A former Wellington property developer has been sentenced at the Wellington District Court today for serial tax evasion totalling nearly $1 million.
Paul Andre Kinsman was sentenced to 12 months home detention, 275 hours of community work and ordered to pay $25,000 after earlier pleading guilty to 28 charges of tax evasion totalling more than $979,000.
Kinsman's charges included 25 of knowingly filing false GST returns, two charges of knowingly not providing GST returns, and one charge of knowingly failing to provide returns for income tax.
IRD acting group manager Graham Tubb said Kinsman was a serial tax cheat who not only used his various companies to evade paying tax from 2003 to 2009 but also failed to file personal income tax returns from 1994 to 2007.
"Kinsman's behaviour, while not sophisticated, was a continuous and deliberate effort to claim money to which he was not entitled by breaking the law.
"His companies' GST returns contained inflated and double-claimed expenses and these entities were also involved in property sales that were not returned for tax purposes."
One of Kinsman's companies, Portside Limited, entered into a purchase agreement on a property valued at $830,000 which resulted in the company receiving a GST refund of just over $92,000 in 2003, Mr Tubb said.
Six months later he claimed the purchase again and the company received the benefit of another $92,000 refund and despite the purchase not going ahead the company did not reverse the two claims and nor did it repay the money, he said.
"Inland Revenue's investigation also showed that the company claimed expenses with no supporting invoices, or using invoices issued to two different companies, NZ Industrial Holdings Limited and Sun Valley Developments Limited - both of which were controlled by Kinsman.

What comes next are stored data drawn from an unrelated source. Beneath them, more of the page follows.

-- ==== Sys2Proof/Machine/Power.lean ====
section
/-! DEFINITION. Supplies, the commands of DEV_CTRL, clocks, sleep and wake (R508-R511, R514-R524). -/

namespace Sys2Proof.Machine

/-! ### DEV_CTRL (R515) -/

/-- A command is refused with a cause. -/
def devRefuse (s : State) (cause : Nat) : State := s.modPwr fun p => { p with refused := true, refCause := cause }
/-- A command is accepted. -/
def devAccept (s : State) : State := s.modPwr fun p => { p with refused := false, refCause := 0 }

/-- RUN (R515). -/
def devRun (s : State) : State :=
  if s.x.dev ≠ .hold then devRefuse s 1
  else if !(s.x.pwr.conf) then devRefuse s 2
  else if graveLine s || s.x.col.word.getLsbD 30 then devRefuse s 3
  else enterRun ((devAccept s).modPwr fun p => { p with autoPend := false })

/-- HOLD (R515). -/
def devHold (s : State) : State :=
  if s.x.dev ≠ .run then devRefuse s 1 else enterHold (devAccept s) false

/-- SLEEP starts the entry: DEV_STAT.SLEEPING reads 1 (R515, R519). -/
def devSleep (s : State) : State :=
  let busy := (List.finRange 8).any fun (t : Train) => s.cp.trains[t].state != .off && s.cp.trains[t].state != .fenced
  let ring := match s.x.ring.state with | .off | .search | .dropped => true | _ => false
  if !(working s) then devRefuse s 1
  else if busy then devRefuse s 4
  else if !ring then devRefuse s 5
  else (devAccept s).modPwr fun p => { p with sleeping := true, sleepFrom := s.x.dev }

/-- RESET, with the key in force at its boundary (R515, R516). -/
def devReset (s : State) (key : Word) : State :=
  if key == 0xB0B7 then deviceReset s 4 else devRefuse s 6

/-- DEVICE_RUN. -/
def execDeviceRun (s : State) : Host.Outcome State Fault Refusal := .next (if hostLive s then startTrains s (devRun s) else s)
/-- DEVICE_HOLD. -/
def execDeviceHold (s : State) : Host.Outcome State Fault Refusal := .next (if hostLive s then devHold s else s)
/-- DEVICE_SLEEP. -/
def execDeviceSleep (s : State) : Host.Outcome State Fault Refusal := .next (if hostLive s then devSleep s else s)

/-- AUTORUN_ENTRY at tick 834 or, with WAIT, when the ring is reached or 41,667 ticks have passed (R447, R514). -/
def execAutorunEntry (s : State) : Host.Outcome State Fault Refusal :=
  let age := s.x.tick.count - s.x.pwr.holdAt
  let ring := s.x.ring.state = .member || s.x.ring.state = .master
  if !(s.x.pwr.autoPend && s.x.dev = .hold && 834 ≤ age) then .next s
  else if RG_CFG_WAIT s && !ring && age < 41667 then .next s
  else
    let s := s.modPwr fun p => { p with autoPend := false }
    .next (if graveLine s then devRefuse s 3 else startTrains s (enterRun s))

/-! ### Supplies and clocks (R508-R510, R516-R518) -/

/-- Is the device powered? -/
def powered (s : State) : Bool := s.x.dev != .off

/-- The rails fall: what is not in the storeroom is gone, and with VBIAS the always-on registers too (R399). -/
def powerLost (s : State) : State :=
  let s := cutCheck (cutOff s)
  let r := State.reset
  let off : State := { r with
    pending := s.pending, free := s.free
    x := { r.x with dev := .off, store := { r.x.store with mem := s.x.store.mem }
                    pwr := { r.x.pwr with vstart := false, vbias := s.x.pwr.vbias, supply := s.x.pwr.supply } } }
  if s.x.pwr.supply then keepSticky s off else off

/-- POWER_UP: VSTART rises above 8.5 V (R509, R511); the straps as BOOT samples them (R512). -/
def execPowerUp (p : Straps) (s : State) : Host.Outcome State Fault Refusal :=
  let s := s.modPwr fun v => { v with vstart := true }
  .next (if powered s then s else deviceReset (strapsAt p s) 1)

/-- POWER_DOWN: VSTART falls below 8.0 V and the start regulator turns off (R509). VBIAS carries the device until its brown-out, but not in
SLEEP, where the rails hang on the start regulator (R519). -/
def execPowerDown (s : State) : Host.Outcome State Fault Refusal :=
  let s := s.modPwr fun v => { v with vstart := false }
  .next (if !(powered s) || (s.x.pwr.supply && s.x.dev ≠ .sleep) then s else powerLost s)

/-- VBIAS_GOOD: the core buck starts (R509, R512, R522). -/
def execVbiasGood (s : State) : Host.Outcome State Fault Refusal :=
  .next (s.modPwr fun v => { v with vbias := true, supply := true, core := v.core || s.x.dev != .off, io := v.io || s.x.dev != .off })

/-- DEVICE_RESET, with the value of DEV_RSTKEY at the boundary (R515, R516). -/
def execDeviceReset (key : Word) (s : State) : Host.Outcome State Fault Refusal :=
  .next (if hostLive s then devReset s key else s)

/-- RESET_PIN (R511, R516). -/
def execResetPin (s : State) : Host.Outcome State Fault Refusal :=
  .next (if powered s then deviceReset s 2 else s)

/-- The loss of VSTART and VBIAS, which clears the always-on registers (R391, R399). -/
def suppliesLost (s : State) : State :=
  keepSticky State.reset (s.modPwr fun v => { v with vstart := false, vbias := false, supply := false })

/-- BROWN_OUT of the core rail, or of VBIAS with VSTART (R510): a reset at once, from the start as the rails fell (R516). -/
def execBrownOut (core : Bool) (s : State) : Host.Outcome State Fault Refusal :=
  let s := if core then s else suppliesLost s
  .next (if powered s then (deviceReset s 8).modPwr fun v => { v with core := false, io := core } else s)

/-- SUPPLY_MONITOR_TRIP of a cause of R510, bits 2 to 6: VBIAS_UV, VBIAS_OV, CORE, IO, VSTART_OV. A rail that trips low no longer
reads good in PWR_STAT (DEDUCED, log entry 50). -/
def execSupplyMonitorTrip (i : Fin 5) (s : State) : Host.Outcome State Fault Refusal :=
  if !(powered s) then .next s
  else
    let s := match i with
      | 0 => s.modPwr fun v => { v with vbias := false }
      | 2 => s.modPwr fun v => { v with core := false }
      | 3 => s.modPwr fun v => { v with io := false }
      | _ => s
    .next (raise s 0xE0 (2 + i.val))

/-- CLOCK_MONITOR_TRIP: the PLL unlocks, or the reference fails, which a ring member in holdover does not report (R518). -/
def execClockMonitorTrip (pll : Bool) (s : State) : Host.Outcome State Fault Refusal :=
  if !(powered s) then .next s
  else if pll then .next (raise (s.modPwr fun v => { v with pll := false }) 0xE0 1)
  else if s.x.ring.state = .holdover then .next s
  else .next (raise s 0xE0 0)

/-- SLOW_CLOCK_FAIL: the RC oscillator takes over (R518). -/
def execSlowClockFail (s : State) : Host.Outcome State Fault Refusal :=
  if !(powered s) then .next s
  else .next ((s.modPwr fun v => { v with slowRc := true }).evt 0xE0 0)

/-! ### Sleep and wake (R519-R523) -/

/-- SLEEP_ENTRY: at the first cycle 0 after the array is idle, the Tallies and the tick stop (R519, R520), and a background
calibration and a run of tap calibration end (R289, R371). -/
def execSleepEntry (s : State) : Host.Outcome State Fault Refusal :=
  if !(s.x.pwr.sleeping && working s && s.x.store.op.isNone) then .next s
  else
    let run := s.x.cal
    let s := (setDev (testClose (bgCancel s.allLegsLow)) .sleep).modPwr fun v => { v with
      stopped := true, pll := false, sleepFrom := s.x.dev
      -- a wake waits for VBIAS anew (R522), but not one that ends the entry before its rails move (DEDUCED, log entry 50)
      vbias := v.vbias && v.waking }
    let s := if run.kind == 0 then s else calRelease run (calAbortWith s 2)
    .next { s with x := { s.x with tout := Vector.replicate 4 false, alert := { s.x.alert with irq := false } } }

/-- WAKE: the first enabled source to fire ends SLEEP, or an entry that is under way (R519, R521). -/
def execWake (w : WakeSource) (s : State) : Host.Outcome State Fault Refusal := .next (wakeBy s w)

/-- WAKE_COMPLETE: the first tick after a sleep of E slow cycles starts in the entry state, with the make-up of the Tallies and of
TICKNUM (R349, R522, R523). -/
def execWakeComplete (e : Nat) (s : State) : Host.Outcome State Fault Refusal :=
  if !(s.x.dev = .sleep && s.x.pwr.waking && s.x.pwr.vbias) then .next s
  else
    let x := e * 390625 + s.x.pwr.rem
    let s := (setDev s s.x.pwr.sleepFrom).modPwr fun v => { v with
      stopped := false, sleeping := false, waking := false, pll := true, sleeps := satInc 0xFFFF v.sleeps, rem := x % 30720 }
    let s := s.modTick fun t => { t with num := (t.num + x / 30720) % 281474976710656 }
    let s := forAll (n := 16) (txnRetarget { s with x := { s.x with sleepE := e } }) (tlWake e)
    let s := tlTickEdges (forAll (n := 8) (tlCopy s) ckBoundary)
    .next (pinsBoundary { s with pub := ⟨s.cp, s.x⟩ })

/-- WAKE_VBIAS_TIMEOUT: VBIAS is not good in time and the device sleeps on (R522). -/
def execWakeVbiasTimeout (s : State) : Host.Outcome State Fault Refusal :=
  if s.x.dev = .sleep && s.x.pwr.waking && !s.x.pwr.vbias then
    .next ((s.modPwr fun v => { v with waking := false }).evt 0xE0 1)
  else .next s

end Sys2Proof.Machine
end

"This pattern of offending continued in regard to his dealings through Sun Valley and Kinsman used that company to claim invoices that had previously been issued to Portside to claim false refunds.
"His actions also included failing to return GST on a number of properties that another of his companies, Brentwood Park Developments Limited, sold and received settlement on in 2008, not file a return for the sale of a property through Waingawa Limited in 2009, and the evasion of personal income tax of $197,640."
Kinsman was convicted in 2003 in relation to not registering another company as an employer and accounting to Inland Revenue for PAYE and Student Loan repayment deductions made from an employee's wages, Mr Tubb said.
"Kinsman is a repeat offender and he was fully aware of the tax rules and his tax obligations."
Due to his illegal activity, more than $705,000 of taxpayers' money was still outstanding, Mr Tubb said.